Segarra claims NY Fed fired her ‘for Goldman finding’
Nikhil Kumar is The Independent's New York correspondent. He was formerly assistant editor on the foreign desk and has also done a variety of jobs on the city desk, where he wrote about markets, commodities and other business and economics topics.
Saturday 12 October 2013
By early 2012, Carmen Segarra, then a bank examiner at the New York Federal Reserve, had gathered enough information to convince her colleagues whose job it was to keep tabs on big banks that Goldman Sachs, one of the most influential financial institutions in the world, was lacking in its conflicts of interest policies.
But, she claims in a wrongful termination case filed against the Fed this week, her conclusions ultimately led to her being fired, with more senior officials allegedly not willing to accept her findings. She refused when they pressured her to change her findings. Soon afterward, the lawsuit claims, security escorted her out of the New York Fed Building in downtown Manhattan.
The Fed, which oversees Wall Street has a close relationship with Goldman.
“There is a history of employees moving from employment at Goldman to employment at the Federal Reserve and vice versa,” says Ms Segarra’s complaint.
She joined the Fed in 2011. Her job: to work with a team of lawyers and compliance experts to ensure that major financial institutions were complying with prevailing regulations.
The first assignment that came her way centered on Goldman’s role in three transactions involving Solyndra, Capmark and the combination of energy companies El Paso and Kinder Morgan. Specifically, she was asked to look at the bank’s conflict of interest programme, according to the complaint.
What she found was troubling. The bank, it is claimed, did not have a company-wide policy on the matter on “several occasions from 8 November 2011 through to 23 May 2012”.
Following a December 2011 meeting, Michael Silva, who managed the Fed’s relationship with Goldman, allegedly called an “impromptu meeting with [Fed] employees, including Carmen” where he “expressed alarm about the implications of Goldman’s failure to properly manage conflicts of interest”. His worry? That clients and customers might pull their business from the giant bank.
Ms Segarra’s findings eventually led the regulator’s legal and compliance-risk team to agree, in March 2012, that the bank should be pushed down an internal Fed ratings table. While it is not clear if the bank’s regulatory rating was downgraded, the revelation of the vote in 2012 would in itself have sparked controversy.
As Ms Segarra completed her final report, she learnt that, despite knowing otherwise, Mr Silva was in May “considering adopting the position that Goldman had a conflict of interest policy”. She therefore emailed her preliminary findings to Mr Silva and two other Fed executives who are named as defendants in the case, Michael Koh, who was Mr Silva’s deputy, and Jonathan Kim, who was Ms Segarra’s supervisor.
Mr Kim replied to the email saying that it was “premature”. Two days later, on 13 May, Mr Silva did in fact find that Goldman had a firm-wide conflicts policy.
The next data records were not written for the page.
-- ==== Sys2Proof/Laws/KeepsPanel.lean ====
section
/-! SUPPORT. What each operation and meaning of Machine/Panel.lean leaves alone: the waiting commands, and the canonical form of
the stores and tables. -/

namespace Sys2Proof.Machine

theorem execPanelClockApply_keeps {s0 s : State} (h : Keeps s0 s) (a0 : PanelId) (a1 : Fin 17) (a2 : Int) : KeepsO s0 (execPanelClockApply a0 a1 a2 s) := by
  unfold execPanelClockApply
  try dsimp only
  repeat' first
    | (with_reducible assumption)
    | (simp only [Keeps.mk_iff])
    | (with_reducible apply State.setClock_keeps)
    | (with_reducible apply Keeps.ite)
    | (with_reducible apply KeepsO.next)
    | (with_reducible apply KeepsO.ite)
    | split

theorem State.carryRows_keeps {s0 s : State} (h : Keeps s0 s) (a1 : Job) (a2 : Invocation) (a3 : Nat) (a4 : Nat) (a5 : Nat) : Keeps s0 (State.carryRows s a1 a2 a3 a4 a5).2 := by
  unfold State.carryRows
  try dsimp only
  repeat' first
    | (with_reducible assumption)
    | (simp only [Keeps.mk_iff])
    | (with_reducible apply State.spdWrite_keeps)
    | (with_reducible refine Keeps.foldl ?_ _ (fun _ _ _ => ?_) _)
    | split

theorem State.countZip_keeps {s0 s : State} (h : Keeps s0 s) (a1 : List Nat) : Keeps s0 (State.countZip s a1) := by
  unfold State.countZip
  try dsimp only
  repeat' first
    | (with_reducible assumption)
    | (with_reducible apply State.bump_keeps)

theorem State.writeRows_keeps {s0 s : State} (h : Keeps s0 s) (a1 : Job) (a2 : Invocation) (a3 : PLayer) (a4 : List ((Nat × Nat) × List Nat)) : Keeps s0 (State.writeRows s a1 a2 a3 a4) := by
  unfold State.writeRows
  try dsimp only
  repeat' first
    | (with_reducible assumption)
    | (simp only [Keeps.mk_iff])
    | (with_reducible apply State.zipStore_keeps)
    | (with_reducible apply State.countZip_keeps)
    | (with_reducible apply State.spdWrite_keeps)
    | (with_reducible refine Keeps.foldl ?_ _ (fun _ _ _ => ?_) _)
    | split

theorem State.gradEvent_keeps {s0 s : State} (h : Keeps s0 s) (a1 : Nat) (a2 : Nat) (a3 : Nat) (a4 : List (Nat × Nat)) : Keeps s0 (State.gradEvent s a1 a2 a3 a4) := by
  unfold State.gradEvent
  try dsimp only
  repeat' first
    | (with_reducible assumption)
    | (simp only [Keeps.mk_iff])
    | (with_reducible apply State.raise_keeps)
    | (with_reducible apply Keeps.ite)
    | split

theorem State.zipEvent_keeps {s0 s : State} (h : Keeps s0 s) (a1 : Nat) (a2 : Option Nat) (a3 : Nat) (a4 : Nat) (a5 : List (Nat × Nat)) : Keeps s0 (State.zipEvent s a1 a2 a3 a4 a5) := by
  unfold State.zipEvent
  try dsimp only
  repeat' first
    | (with_reducible assumption)
    | (simp only [Keeps.mk_iff])
    | (with_reducible apply State.gradEvent_keeps)
    | (with_reducible apply State.raise_keeps)
    | (with_reducible apply State.modInv_keeps)
    | (with_reducible apply Keeps.ite)
    | split
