-- ==== Sys2Proof/Laws/KeepsSem.lean ====
section
/-! SUPPORT. What each operation and meaning of Machine/Sem.lean leaves alone: the waiting commands, and the canonical form of
the stores and tables. -/

namespace Sys2Proof.Machine

theorem execSeamStreamOpen_keeps {s0 s : State} (h : Keeps s0 s) (a0 : Mbx) (a1 : Option PocketAlloc) : KeepsO s0 (execSeamStreamOpen a0 a1 s) := by
  unfold execSeamStreamOpen
  try dsimp only
  repeat' first
    | (with_reducible assumption)
    | (simp only [Keeps.mk_iff])
    | (with_reducible apply State.popMbx_keeps)
    | (with_reducible apply State.cmdDone_keeps)
    | (with_reducible apply State.put_keeps)
    | (with_reducible apply State.setStream_keeps)
    | (with_reducible apply State.pick_keeps)
    | (with_reducible apply State.allocPocket_keeps)
    | (with_reducible apply State.installSbuf_keeps)
    | (with_reducible apply State.needKey_keeps)
    | (with_reducible apply State.showKeyed_keeps)
    | (with_reducible apply Keeps.ite)
    | (with_reducible apply KeepsO.next)
    | (with_reducible apply KeepsO.ite)
    | (with_reducible refine Keeps.snd (State.pick_keeps ?_ _) (by with_reducible assumption))
    | split

theorem State.keyFail_keeps {s0 s : State} (h : Keeps s0 s) (a1 : Msg) (a2 : Nat) (a3 : Nat) : Keeps s0 (State.keyFail s a1 a2 a3) := by
  unfold State.keyFail
  try dsimp only
  repeat' first
    | (with_reducible assumption)
    | (with_reducible apply State.raise_keeps)

theorem execKeyOffer_keeps {s0 s : State} (h : Keeps s0 s) (a0 : Msg) : KeepsO s0 (execKeyOffer a0 s) := by
  unfold execKeyOffer
  try dsimp only
  repeat' first
    | (with_reducible assumption)
    | (simp only [Keeps.mk_iff])
    | (with_reducible apply State.takeInbox_keeps)
    | (with_reducible apply State.sigCheck_keeps)
    | (with_reducible apply State.keyFail_keeps)
    | (with_reducible apply State.draw_keeps)
    | (with_reducible apply State.signed_keeps)
    | (with_reducible apply State.setKey_keeps)
    | (with_reducible apply State.showKeyed_keeps)
    | (with_reducible apply State.flushWaiting_keeps)
    | (with_reducible apply State.send_keeps)
    | (with_reducible apply Keeps.ite)
    | (with_reducible apply KeepsO.next)
    | (with_reducible apply KeepsO.ite)
    | (with_reducible refine Keeps.snd (State.sigCheck_keeps ?_ _) (by with_reducible assumption))
    | (with_reducible refine Keeps.snd (State.draw_keeps ?_) (by with_reducible assumption))
    | (with_reducible refine Keeps.snd (State.signed_keeps ?_ _) (by with_reducible assumption))
    | split

theorem State.fillTransfer_keeps {s0 s : State} (h : Keeps s0 s) (a1 : Nat) (a2 : Nat) (a3 : Sbuf) (a4 : Nat) (a5 : List Byte) : Keeps s0 (State.fillTransfer s a1 a2 a3 a4 a5) := by
  unfold State.fillTransfer
  try dsimp only
  repeat' first
    | (with_reducible assumption)
    | (simp only [Keeps.mk_iff])
    | (with_reducible apply State.setStream_keeps)
    | (with_reducible apply State.put_keeps)
    | (with_reducible apply State.spdWrite_keeps)
    | (with_reducible apply State.fillSlot_keeps)
    | (with_reducible apply Keeps.ite)

theorem execEvent_keeps {s0 s : State} (h : Keeps s0 s) (a0 : Msg) : KeepsO s0 (execEvent a0 s) := by
  unfold execEvent
  try dsimp only
  repeat' first
    | (with_reducible assumption)
    | (with_reducible apply State.takeInbox_keeps)
    | (with_reducible apply State.authentic_keeps)
    | (with_reducible apply State.offer_keeps)
    | (with_reducible apply Keeps.ite)
    | (with_reducible apply KeepsO.next)
    | (with_reducible apply KeepsO.ite)
    | (with_reducible refine Keeps.foldl ?_ _ (fun _ _ _ => ?_) _)
    | (with_reducible refine Keeps.snd (State.authentic_keeps ?_ _) (by with_reducible assumption))
    | split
It was two days on from that, on 15 May, that Mr Silva and Mr Kim met with Ms Segarra and, according to the lawsuit, “attempted to force her to change the findings of her examination”. She refused. On 23 May, she was led out of the Fed building, her employment terminated by her bosses.
A Goldman Sachs spokesman said it had “no knowledge of internal Fed discussions nor the matters raised by Ms Segarra” and highlighted a report describing its approach to conflicts of interest.
The New York Fed said: “Personnel decisions … are based exclusively on individual job performance and are subject to thorough review. We categorically reject any suggestions to the contrary.”